Share your dilemmas and get honest opinions from other Mumsnetters.

Thinking husband is wrong to "punish" daughter for refusing to do covid test

243 replies

Niffler2019 · 01/07/2021 16:44

Hi my daughter is 8 and yesterday afternoon we had the dreaded text from her brownies leader to inform us one of the girls who had been at brownies on Tuesday evening had tested positive for covid. I got the text at 3pm Wednesday so dd had already been to school and I didn't know in that situation what we're supposed to do regarding isolating/testing.

We've spoken to NHS 119, school and girl guiding but none of them will advise on whether she should be isolating or not. So my husband decided to get a lateral flow test to try at home and if it was negative we would continue to send her into school.

However no matter what we try dd goes into meltdown as soon as she sees the swab or we try to test her. We have tried calmly explaining, bribery with the promise of ice cream and a magazine, letting her try to do it herself, doing it to ourselves in front of her so she can see it doesn't hurt. Nothing works - she says she'll let us do it but then clamps her hands over her mouth and nose and screams the place down. We had to give in and say the test is there if she decides she wants to try again, otherwise she'll probably have to isolate and miss out on fun things we had planned for the next week but that's her choice.

We've both got to end of our patience as she won't do the test but equally keeps crying about not being able to meet up with friends etc. but I think my husband has gone way OTT. He's basically banished her to her bedroom and said she isn't allowed to do anything except homework or reading for the next 10 days. I'm with him that she shouldn't be having "fun" because I don't want her thinking she can refuse to do the swab and get a week off school to do as she pleases if that makes sense. But she didn't ask for this, I don't think she's done anything naughty yet her dad is acting like she's deliberately defied him.
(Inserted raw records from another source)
-- ==== Sys2Proof/Tests/Slice0.lean ====
section
/-! SUPPORT. Tests: the checks of WellFormed, words written out from the spec's layouts, the vectors of
spec/95_test_vectors.md one step at a time, and a witness for the hypotheses of each statement. -/

namespace Sys2Proof.Tests

open Sys2Proof.Machine

/-- The state an outcome carries, to compare with `decide`. -/
def nextOf : Host.Outcome State Fault Refusal → Option State
  | .next s => some s
  | .fault _ => none
  | .refused _ => none

/-- A statement of one field of the next state. -/
def onNext {α : Type} (f : State → α) (o : Host.Outcome State Fault Refusal) : Option α :=
  (nextOf o).map f

/-! ## WellFormed refuses -/

theorem test_wellFormed_v1d3_needs_variant_1 :
    WellFormed .v2 1 (.v1d3 true 0) = false ∧ WellFormed .v3 1 (.v1d3 true 0) = false := by decide
theorem test_wellFormed_v2d2_needs_variant_2 :
    WellFormed .v1 1 (.v2d2 true 0) = false ∧ WellFormed .v3 1 (.v2d2 true 0) = false := by decide
theorem test_wellFormed_v2d3_needs_variant_2 :
    WellFormed .v1 1 (.v2d3 true 0) = false ∧ WellFormed .v3 1 (.v2d3 true 0) = false := by decide
theorem test_wellFormed_v3d1_needs_variant_3 :
    WellFormed .v1 1 (.v3d1 true 0) = false ∧ WellFormed .v2 1 (.v3d1 true 0) = false := by decide
theorem test_wellFormed_v3d2_needs_variant_3 :
    WellFormed .v1 1 (.v3d2 true 0) = false ∧ WellFormed .v2 1 (.v3d2 true 0) = false := by decide
theorem test_wellFormed_v3d3_needs_variant_3 :
    WellFormed .v1 1 (.v3d3 true 0) = false ∧ WellFormed .v2 1 (.v3d3 true 0) = false := by decide
theorem test_wellFormed_row_needs_n_values :
    WellFormed .v3 2 (.writeRow [1]) = false ∧ WellFormed .v3 2 (.writeRow [1, 2, 3]) = false ∧
      WellFormed .v3 2 (.writeRow [1, 2]) = true := by decide

/-! ## Words written out from the layouts of R45 to R51 and the codes of R89 -/

theorem test_decode_raw :
    decode .v1 1 (.form [0b01000000, 0b00000010, 0b00000000, 0b10000001]) = .ok (.raw 0x40020081) := by rfl
theorem test_decode_v1d3 :
    decode .v1 1 (.form [0b11100000, 0b01000000, 0b00000011]) = .ok (.v1d3 true 0x204003) := by rfl
theorem test_decode_v2d2 : decode .v2 1 (.form [0b10010000, 0b00000101]) = .ok (.v2d2 false 0x1005) := by rfl
theorem test_decode_v2d3 :
    decode .v2 1 (.form [0b11110000, 0b00000001, 0b10000000]) = .ok (.v2d3 true 0x100180) := by rfl
theorem test_decode_v3d1 : decode .v3 1 (.form [0b10010110]) = .ok (.v3d1 false 0b10110) := by rfl
theorem test_decode_v3d2 : decode .v3 1 (.form [0b11101001, 0b00010000]) = .ok (.v3d2 true 0x910) := by rfl
theorem test_decode_v3d3 :
    decode .v3 1 (.form [0b10111000, 0b00010000, 0b00100000]) = .ok (.v3d3 false 0x81020) := by rfl
/-- `row[0]` in bits 31 .. 0, `row[1]` in bits 63 .. 32 (R100). -/
theorem test_decode_writeRow :
    decode .v3 2 (.command { block := .encoder, op := 0b000, row := 0x0000000700000064, chunk := [] }) =
      .ok (.writeRow [100, 7]) := by rfl
theorem test_decode_eReset :
    decode .v3 1 (.command { block := .encoder, op := 0b001, row := 0, chunk := [] }) = .ok .eReset := by rfl
theorem test_decode_getData :
    decode .v3 1 (.command { block := .encoder, op := 0b010, row := 0, chunk := [] }) = .ok .getData := by rfl
theorem test_decode_getUsize :
    decode .v3 1 (.command { block := .encoder, op := 0b011, row := 0, chunk := [] }) = .ok .getUsize := by rfl
theorem test_decode_getCsize :
    decode .v3 1 (.command { block := .encoder, op := 0b100, row := 0, chunk := [] }) = .ok .getCsize := by rfl
theorem test_decode_getRatio :
    decode .v3 1 (.command { block := .encoder, op := 0b101, row := 0, chunk := [] }) = .ok .getRatio := by rfl
theorem test_decode_decompress :
    decode .v3 1 (.command { block := .decoder, op := 0b000, row := 0, chunk := [0xC5] }) =
      .ok (.decompress [0xC5]) := by rfl
theorem test_decode_dGetUsize :
    decode .v3 1 (.command { block := .decoder, op := 0b011, row := 0, chunk := [] }) = .ok .dGetUsize := by rfl
theorem test_decode_dGetCsize :
    decode .v3 1 (.command { block := .decoder, op := 0b100, row := 0, chunk := [] }) = .ok .dGetCsize := by rfl
theorem test_decode_dGetRatio :
    decode .v3 1 (.command { block := .decoder, op := 0b101, row := 0, chunk := [] }) = .ok .dGetRatio := by rfl
theorem test_decode_dGetStatus :
    decode .v3 1 (.command { block := .decoder, op := 0b110, row := 0, chunk := [] }) = .ok .dGetStatus := by rfl
theorem test_decode_refuses_undefined_codes :
    decode .v3 1 (.command { block := .encoder, op := 0b110, row := 0, chunk := [] }) =
        .error (.undefinedCommand .encoder 0b110) ∧
      decode .v3 1 (.command { block := .decoder, op := 0b001, row := 0, chunk := [] }) =
        .error (.undefinedCommand .decoder 0b001) := ⟨rfl, rfl⟩
theorem test_decode_refuses_short_forms :
    decode .v2 1 (.form [0xE0, 0x20]) = .error (.truncated .v2d3) ∧ decode .v2 1 (.form []) = .error .noLeadByte :=
  ⟨rfl, rfl⟩

/-- The table words that spec/opcode_table.json's rows do not share, and how the shared ones are read (log 11). -/
theorem test_table_words :
    decodeTableWord 8 1 = some .eReset ∧ decodeTableWord 8 6 = some .dGetStatus ∧
      decodeTableWord 32 0 = some (.raw 0) ∧ decodeTableWord 8 0 = some (.writeRow [0]) ∧
      decodeTableWord 24 0x80 = some (.v1d3 false 0) ∧ decodeTableWord 16 0x80 = some (.v2d2 false 0) ∧
      decodeTableWord 8 0x80 = some (.v3d1 false 0) ∧ decodeTableWord 24 0xA0 = some (.v2d3 false 0) ∧
      decodeTableWord 8 0xA0 = some (.v3d2 false 0) ∧ decodeTableWord 8 0xB0 = some (.v3d3 false 0) := by decide

/-! ## Small states -/

/-- An encoder of variant 3 with one column and R = 1, after `WRITE_ROW([100])`. -/
def encOne : EncState :=
  { cfg := { variant := .v3, n := 1, r := 1, bufCap := some 9 }
    last := [100]
    first := false
    run := 0
    rows := 1
    buf := [(0, 0x00), (1, 0x00), (2, 0x00), (3, 0x64)]
    bufLen := 4
    rsp := none }

/-- The same encoder after `WRITE_ROW([105])`: a refresh is due, and 4 bytes are left. -/
def encDue : EncState :=
  { encOne with last := [105], run := 1, rows := 2, buf := encOne.buf ++ [(4, 0xC5)], bufLen := 5 }

/-- An encoder with two columns at reset. -/
def encFresh (v : Variant) (r : Nat) : EncState :=
  EncState.reset { variant := v, n := 2, r := r, bufCap := none }

/-- A decoder of variant `v` with two columns, column 1 in `SIGNED`. -/
def decCfg (v : Variant) : DecConfig :=
  { variant := v, n := 2, signed := [1], signOffset := 536870911 }

/-- A decoder of variant `v` in the middle of a chunk, at column `cur`, with one form behind it. -/
def decMid (v : Variant) (cur : Nat) (last : List Value) (rest : List Byte) : DecState :=
  { DecState.reset (decCfg v) with
    last := last
    valid := [true, false]
    cur := cur
    active := some
      { chunk := Memory.ofBytes ([0x00, 0x00, 0x00, 0x64] ++ rest), len := 4 + rest.length, pos := 4, rows := [] } }

/-- A decoder with a latched `NoReference`. -/
def decFaulted : DecState :=
  { DecState.reset (decCfg .v3) with fault := 6 }

/-- A decoder that has decoded a chunk of 9 bytes. -/
def decDone : DecState :=
  { DecState.reset (decCfg .v3) with comp := 9, uncomp := 16 }

/-- A state of these parts. -/
def sample (e : EncState) (d : DecState) (inputs : List Input) : State :=
  { enc := e, dec := d, inputs := inputs }

/-- The encoder state of tests about the decoder. -/
def withDec (d : DecState) : State :=
  sample (encFresh .v3 0) d []

/-- The decoder state of tests about the encoder. -/
def withEnc (e : EncState) : State :=
  sample e (DecState.reset (decCfg .v3)) []

/-- A command without operands. -/
def cmd (b : Block) (op : Code) : Input :=
  .command { block := b, op := op, row := 0, chunk := [] }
He also keeps saying hurtful things to her like why are you too much of a coward to do a simple test, calling her silly, selfish, bratty, stupid, ridiculous, she's disappointed him etc which I think is totally unacceptable. I told him to apologise to her and explain he is frustrated and tired and didn't mean it but he said he won't because he does mean it and I'm too soft on her. He says she needs to hear it or she'll never learn and she needs toughening up. He's also told her she won't be going on a day out he'd promised her and he's going to cancel our holiday in August if she won't have a swab. I think he's coming across as way too strong but he won't have it. What do you think am I right or aibu and too soft?

OP posts:
aSofaNearYou · 02/07/2021 04:28

@ChocolateCookies123

Sounds like everyone has just had enough. Go off and do something completely different all of you. And come back together when you’ve all calmed down. My DC2 is like this with hospital test, medication and seeing the doctor. She’s very scared and refuses to cooperate at all and it’s soooo incredibly frustrating. Especially when the consequences of not doing the test are so much worse. Your DH needs to understand though that your DC is very distressed and looking to parents for support and will remember the parents reaction for a very long time. does he really want her to remember him making all these nasty comments etc?
This. We had the exact same thing with my DSS and so I totally 100% get why he has flipped. Don't demonize him (unless he's always like this), but he does need to calm down.
Niffler2019 · 02/07/2021 11:01

Wow thank you for all the responses. Some difficult reading but I needed to hear it.

Just to clarify I absolutely did not stand by and let him get away with the name calling. I said he was being ridiculous and cruel. I had a chat with my dd and said he was the one in the wrong as an adult to say such things to anyone, never mind a child and that she had done absolutely nothing wrong.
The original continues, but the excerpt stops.